It’s the first time a Grand Slam tournament main draw will be missing both legends since the 1999 U.S. Open.

“The situation is very complicated worldwide, the COVID-19 cases are increasing, it looks like we still don’t have control of it,” was posted on Nadal’s social media. “This is a decision I never wanted to take, but I have decided to follow my heart this time and for the time being I rather not travel.”

The U.S. Open starts as scheduled Aug. 31 without fans. The rescheduled French Open, which Nadal has won a record 12 times, is scheduled to start two weeks after the U.S. Open ends. Nadal did not mention in Tuesday’s statement whether he planned to play Roland Garros.

Nadal won his fourth U.S. Open in 2019, defeating Russian Daniil Medvedev in a five-set final. That moved Nadal within one Grand Slam singles title of Federer’s record 20.

Federer previously announced he is out for the rest of 2020 following a right knee procedure.

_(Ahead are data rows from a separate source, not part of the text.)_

-- ==== Sys2Proof/Laws/Effects.lean ====
section
/-!
SUPPORT. What each shared operation can do, said once: reading bytes, the two operand checks, taking the result of
`decode`, loading a chunk.
-/

namespace Sys2Proof.Machine

/-! ### Reading bytes -/

theorem State.memRead_of_written {s : State} {S : Space} {a : Nat} {v : Byte} (h : (s.buf S).read? a = some v) :
    s.memRead S a = v := by
  simp [State.memRead, h]

@[simp] theorem State.length_memReads (s : State) (S : Space) (a n : Nat) : (s.memReads S a n).length = n := by
  simp [State.memReads]

theorem State.getElem?_memReads (s : State) (S : Space) (a n i : Nat) (h : i < n) :
    (s.memReads S a n)[i]? = some (s.memRead S (a + i)) := by
  simp [State.memReads, h]

theorem State.written_iff (s : State) (S : Space) (a n : Nat) :
    s.written S a n = true ↔ ∀ i < n, ((s.buf S).read? (a + i)).isSome = true := by
  simp [State.written, List.all_eq_true]

/-- A range known to hold `bs` reads as `bs` and is written. -/
theorem State.memReads_of_holds {s : State} {S : Space} {bs : List Byte}
    (h : ∀ i < bs.length, (s.buf S).read? i = bs[i]?) : s.memReads S 0 bs.length = bs := by
  apply List.ext_getElem?
  intro i
  by_cases hi : i < bs.length
  · rw [State.getElem?_memReads s S 0 bs.length i hi, Nat.zero_add, List.getElem?_eq_getElem hi]
    exact congrArg some (State.memRead_of_written (by rw [h i hi, List.getElem?_eq_getElem hi]))
  · rw [List.getElem?_eq_none (by simp; omega), List.getElem?_eq_none (by omega)]

theorem State.written_of_holds {s : State} {S : Space} {bs : List Byte} {n : Nat} (hn : n ≤ bs.length)
    (h : ∀ i < bs.length, (s.buf S).read? i = bs[i]?) : s.written S 0 n = true := by
  rw [State.written_iff]
  intro i hi
  rw [Nat.zero_add, h i (by omega), List.getElem?_eq_getElem (by omega)]
  rfl

/-- A written range reads as what the buffer holds. -/
theorem State.read?_of_written {s : State} {S : Space} {n i : Nat} (h : s.written S 0 n = true) (hi : i < n) :
    (s.buf S).read? i = some (s.memRead S i) := by
  have := (State.written_iff s S 0 n).1 h i hi
  rw [Nat.zero_add] at this
  obtain ⟨v, hv⟩ := Option.isSome_iff_exists.1 this
  rw [hv, State.memRead_of_written hv]

@[simp] theorem State.noteRead_true (s : State) : s.noteRead true = s := rfl

/-! ### Operands -/

theorem withFbAddress_inside {a : Word17} (h : a.toNat < 65797) (f : Nat → State → State) (s : State) :
    withFbAddress a f s = f a.toNat s := by
  simp only [withFbAddress, fbSize, frameMax, overhead, dlenMax, olenMax]
  exact if_neg (by omega)

theorem withFbAddress_outside {a : Word17} (h : 65797 ≤ a.toNat) (f : Nat → State → State) (s : State) :
    withFbAddress a f s = s.raise .addressError := by
  simp only [withFbAddress, fbSize, frameMax, overhead, dlenMax, olenMax]
  exact if_pos (by omega)

theorem withFbLength_inside {n : Word17} (h : n.toNat ≤ 65797) (f : Word17 → State → State) (s : State) :
    withFbLength n f s = f n s := by
  simp only [withFbLength, fbSize, frameMax, overhead, dlenMax, olenMax]
  exact if_neg (by omega)

theorem withFbLength_outside {n : Word17} (h : 65797 < n.toNat) (f : Word17 → State → State) (s : State) :
    withFbLength n f s = s.raise .addressError := by
  simp only [withFbLength, fbSize, frameMax, overhead, dlenMax, olenMax]
  exact if_pos (by omega)

/-- Everything a frame-buffer address operand can do. -/
theorem withFbAddress_cases (a : Word17) (f : Nat → State → State) (s : State) :
    (65797 ≤ a.toNat ∧ withFbAddress a f s = { s with status := 6 }) ∨
    (a.toNat < 65797 ∧ withFbAddress a f s = f a.toNat s) := by
  by_cases h : a.toNat < 65797
  · exact .inr ⟨h, withFbAddress_inside h f s⟩
  · exact .inl ⟨by omega, by rw [withFbAddress_outside (by omega)]; rfl⟩

/-- Everything a frame-buffer length operand can do. -/
theorem withFbLength_cases (n : Word17) (f : Word17 → State → State) (s : State) :
    (65797 < n.toNat ∧ withFbLength n f s = { s with status := 6 }) ∨
    (n.toNat ≤ 65797 ∧ withFbLength n f s = f n s) := by
  by_cases h : n.toNat ≤ 65797
  · exact .inr ⟨h, withFbLength_inside h f s⟩
  · exact .inl ⟨by omega, by rw [withFbLength_outside (by omega)]; rfl⟩

/-- A load of a written byte is a register read of it. -/
theorem readByte_of_written {s : State} {S : Space} {a : Nat} {v : Byte} (h : (s.buf S).read? a = some v) :
    readByte S a s = s.setDout (zext32 v) := by
  have hw : s.written S a 1 = true := by rw [State.written_iff]; intro i hi; obtain rfl : i = 0 := by omega
                                         simp [h]
  simp [readByte, hw, State.memRead_of_written h]

/-- A load of a never-written byte counts one more such read. -/
theorem readByte_of_unwritten {s : State} {S : Space} {a : Nat} (h : (s.buf S).read? a = none) :
    readByte S a s = { s with dout := zext32 (s.memRead S a), unwrittenReads := s.unwrittenReads + 1 } := by
  have hw : s.written S a 1 = false := by
    rw [← Bool.not_eq_true, State.written_iff]
    intro hall
    simpa [h] using hall 0 (by omega)
  simp [readByte, hw, State.noteRead, State.setDout]

theorem zext32_eq_ofNat {n : Nat} (v : BitVec n) : zext32 v = BitVec.ofNat 32 v.toNat := by
  apply BitVec.eq_of_toNat_eq
  simp [zext32]

/-! ### The result of `decode` -/

theorem State.takeResult_err (s : State) (e : DecodeError) :
    s.takeResult (.err e) = { s with status := e.toCode.code.setWidth 8 } := rfl

/-- A loaded Packet touches only the Packet registers and buffers and `STATUS`. -/
theorem State.takeResult_ok (s : State) (p : Packet) :
    s.takeResult (.ok p) = { s with
      ptype := p.ptype, dlen := BitVec.ofNat 16 p.data.length, olen := BitVec.ofNat 8 p.opt.length,
      data := s.data.writes 0 p.data, opt := s.opt.writes 0 p.opt, status := 0 } := rfl

/-- Everything `DECODE` can do. -/
theorem decodeOp_cases (c : Config) (s : State) :
    (∃ e, decodeChunk c s.chunk = .err e ∧ decodeOp c s = { s with
      status := e.toCode.code.setWidth 8, unwrittenReads := (decodeOp c s).unwrittenReads }) ∨
    (∃ p, decodeChunk c s.chunk = .ok p ∧ decodeOp c s = { s with
      ptype := p.ptype, dlen := BitVec.ofNat 16 p.data.length, olen := BitVec.ofNat 8 p.opt.length,
      data := s.data.writes 0 p.data, opt := s.opt.writes 0 p.opt, status := 0,
      unwrittenReads := (decodeOp c s).unwrittenReads }) := by
  cases h : decodeChunk c s.chunk with
  | err e => exact .inl ⟨e, rfl, by rw [decodeOp, h]; rfl⟩
  | ok p => exact .inr ⟨p, rfl, by rw [decodeOp, h]; rfl⟩

/-- What `DECODE` adds to the model's count: nothing when the bytes it reads are written. -/
theorem decodeOp_unwrittenReads (c : Config) (s : State) :
    (decodeOp c s).unwrittenReads = if s.written .fb 0 (decodeReach c s.chunk) then s.unwrittenReads
      else s.unwrittenReads + 1 := by
  have h : ∀ r, (s.takeResult r).unwrittenReads = s.unwrittenReads := by
    intro r; cases r <;> rfl
  simp [decodeOp, h]

/-- Everything `ENCODE` does. -/
theorem encodeOp_eq (c : Config) (s : State) :
    encodeOp c s = { s with
      fb := s.fb.writes 0 (encodePacket c s.packet), flen := BitVec.ofNat 17 s.frameLen, status := 0,
      unwrittenReads := (encodeOp c s).unwrittenReads } := rfl

@[simp] theorem encodeOp_fb (c : Config) (s : State) :
    (encodeOp c s).fb = s.fb.writes 0 (encodePacket c s.packet) := rfl

@[simp] theorem encodeOp_data (c : Config) (s : State) : (encodeOp c s).data = s.data := rfl

@[simp] theorem encodeOp_opt (c : Config) (s : State) : (encodeOp c s).opt = s.opt := rfl

@[simp] theorem encodeOp_dlen (c : Config) (s : State) : (encodeOp c s).dlen = s.dlen := rfl

@[simp] theorem encodeOp_olen (c : Config) (s : State) : (encodeOp c s).olen = s.olen := rfl

@[simp] theorem encodeOp_status (c : Config) (s : State) : (encodeOp c s).status = 0 := rfl

/-- What `ENCODE` adds to the model's count: nothing when every byte of the Packet is written. -/
theorem encodeOp_unwrittenReads (c : Config) (s : State) :
    (encodeOp c s).unwrittenReads =
      if s.written .data 0 s.dlen.toNat && s.written .opt 0 s.olen.toNat then s.unwrittenReads
      else s.unwrittenReads + 1 := rfl

/-- `ENCODE` of written bytes leaves the Packet the block holds. -/
theorem packet_encodeOp (c : Config) (s : State) (h : s.PacketWritten) : (encodeOp c s).packet = s.packet := by
  have hn : (encodeOp c s).unwrittenReads = s.unwrittenReads := by
    rw [encodeOp_unwrittenReads, h.1, h.2]
    rfl
  simp only [State.packet, State.memReads, State.memRead, hn, encodeOp_dlen, encodeOp_olen, State.buf_data,
    State.buf_opt, encodeOp_data, encodeOp_opt]
  rfl

theorem frameLen_le (s : State) : 7 ≤ s.frameLen ∧ s.frameLen ≤ 65797 := by
  have := s.dlen.isLt
  have := s.olen.isLt
  simp only [State.frameLen, overhead]
  omega

theorem packet_bounded (s : State) : s.packet.Bounded := by
  have := s.dlen.isLt
  have := s.olen.isLt
  simp only [Packet.Bounded, State.packet, State.length_memReads, dlenMax, olenMax]
  omega

theorem length_encodePacket_packet (c : Config) (s : State) : (encodePacket c s.packet).length = s.frameLen := by
  simp [length_encodePacket, State.packet, State.frameLen, overhead]

/-- Loading a chunk touches only the frame buffer and `FLEN`. -/
theorem loadChunk_eq (bs : List Byte) (s : State) :
    loadChunk bs s = { s with
      fb := s.fb.writes 0 (bs.take fbSize), flen := BitVec.ofNat 17 (bs.take fbSize).length } := rfl

/-- The chunk that stands in the block after loading: the first `FB_SIZE` bytes. -/
theorem chunk_loadChunk (bs : List Byte) (s : State) : (loadChunk bs s).chunk = bs.take fbSize := by
  have hlen : (bs.take fbSize).length ≤ 65797 := by
    simp [fbSize, frameMax, overhead, dlenMax, olenMax]
  have h : (loadChunk bs s).flen.toNat = (bs.take fbSize).length := by
    rw [loadChunk_eq]
    exact Nat.mod_eq_of_lt (by omega)
  rw [State.chunk, h]
  refine State.memReads_of_holds fun i hi => ?_
  rw [State.buf_fb, loadChunk_eq, Memory.read?_writes_zero, if_pos hi]

theorem length_take_fbSize (bs : List Byte) : (bs.take fbSize).length ≤ 65797 := by
  simp [fbSize, frameMax, overhead, dlenMax, olenMax]

/-- The chunk that was just loaded is written. -/
theorem chunkWritten_loadChunk (bs : List Byte) (s : State) : (loadChunk bs s).ChunkWritten := by
  have hlen := length_take_fbSize bs
  have h : (loadChunk bs s).flen.toNat = (bs.take fbSize).length := by
    rw [loadChunk_eq]
    exact Nat.mod_eq_of_lt (by omega)
  refine State.written_of_holds (bs := bs.take fbSize) h.le fun i hi => ?_
  rw [State.buf_fb, loadChunk_eq, Memory.read?_writes_zero, if_pos hi]

/-- `DECODE` of a written chunk leaves the model's count. -/
theorem decodeOp_unwrittenReads_of_written (c : Config) {s : State} (h : s.ChunkWritten) :
    (decodeOp c s).unwrittenReads = s.unwrittenReads := by
  rw [decodeOp_unwrittenReads, if_pos]
  rw [State.written_iff]
  intro i hi
  have hr := decodeReach_le c s.chunk
  rw [State.chunk, State.length_memReads] at hr
  exact (State.written_iff _ _ _ _).1 h i (by rw [State.chunk] at hi; omega)

theorem readStatus_eq (s : State) : readStatus s = { s with dout := zext32 (s.status &&& 0x07) } := rfl

/-- Everything handing over a chunk can do (spec/70_reset_and_hazards.md R227). -/
theorem handOverChunk_cases (c : Config) (bs : List Byte) (s : State) :
    (∃ e, decodeChunk c (bs.take fbSize) = .err e ∧ handOverChunk c bs s = { s with
      fb := s.fb.writes 0 (bs.take fbSize), flen := BitVec.ofNat 17 (bs.take fbSize).length,
      status := e.toCode.code.setWidth 8, dout := e.toCode.code.setWidth 32 }) ∨
    (∃ p, decodeChunk c (bs.take fbSize) = .ok p ∧ handOverChunk c bs s = { s with
      fb := s.fb.writes 0 (bs.take fbSize), flen := BitVec.ofNat 17 (bs.take fbSize).length,
      ptype := p.ptype, dlen := BitVec.ofNat 16 p.data.length, olen := BitVec.ofNat 8 p.opt.length,
      data := s.data.writes 0 p.data, opt := s.opt.writes 0 p.opt, status := 0, dout := 0 }) := by
  have hn := decodeOp_unwrittenReads_of_written c (chunkWritten_loadChunk bs s)
  rcases decodeOp_cases c (loadChunk bs s) with ⟨e, h, hq⟩ | ⟨p, h, hq⟩
  · refine .inl ⟨e, by rw [← chunk_loadChunk bs s]; exact h, ?_⟩
    have hs : zext32 (e.toCode.code.setWidth 8 &&& (0x07 : Byte)) = e.toCode.code.setWidth 32 := by cases e <;> decide
    rw [handOverChunk, hq, hn, readStatus_eq, hs]
    rfl
  · refine .inr ⟨p, by rw [← chunk_loadChunk bs s]; exact h, ?_⟩
    have hs : zext32 ((0 : Byte) &&& 0x07) = 0 := by decide
    rw [handOverChunk, hq, hn, readStatus_eq, hs]
    rfl

end Sys2Proof.Machine
end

U.S. Open Entry Lists: Men | Women

The U.S. Open fields are led by top-ranked Novak Djokovic and 23-time Grand Slam singles champion Serena Williams.

Other notable players not on main-draw entry lists published Tuesday: women’s No. 1 Ash Barty and 2016 U.S. Open winner Stan Wawrinka. Other than Barty, the top 28 women in the world rankings are entered, including defending champion Bianca Andreescu.

Djokovic, Dominic Thiem, Medvedev, Stefanos Tsitsipas and Alexander Zverev are the top-ranked men in the field. Djokovic and 2014 U.S. Open champion Marin Cilic, plus first alternate (and wild-card candidate) Andy Murray, are the only male Grand Slam singles champions in the field.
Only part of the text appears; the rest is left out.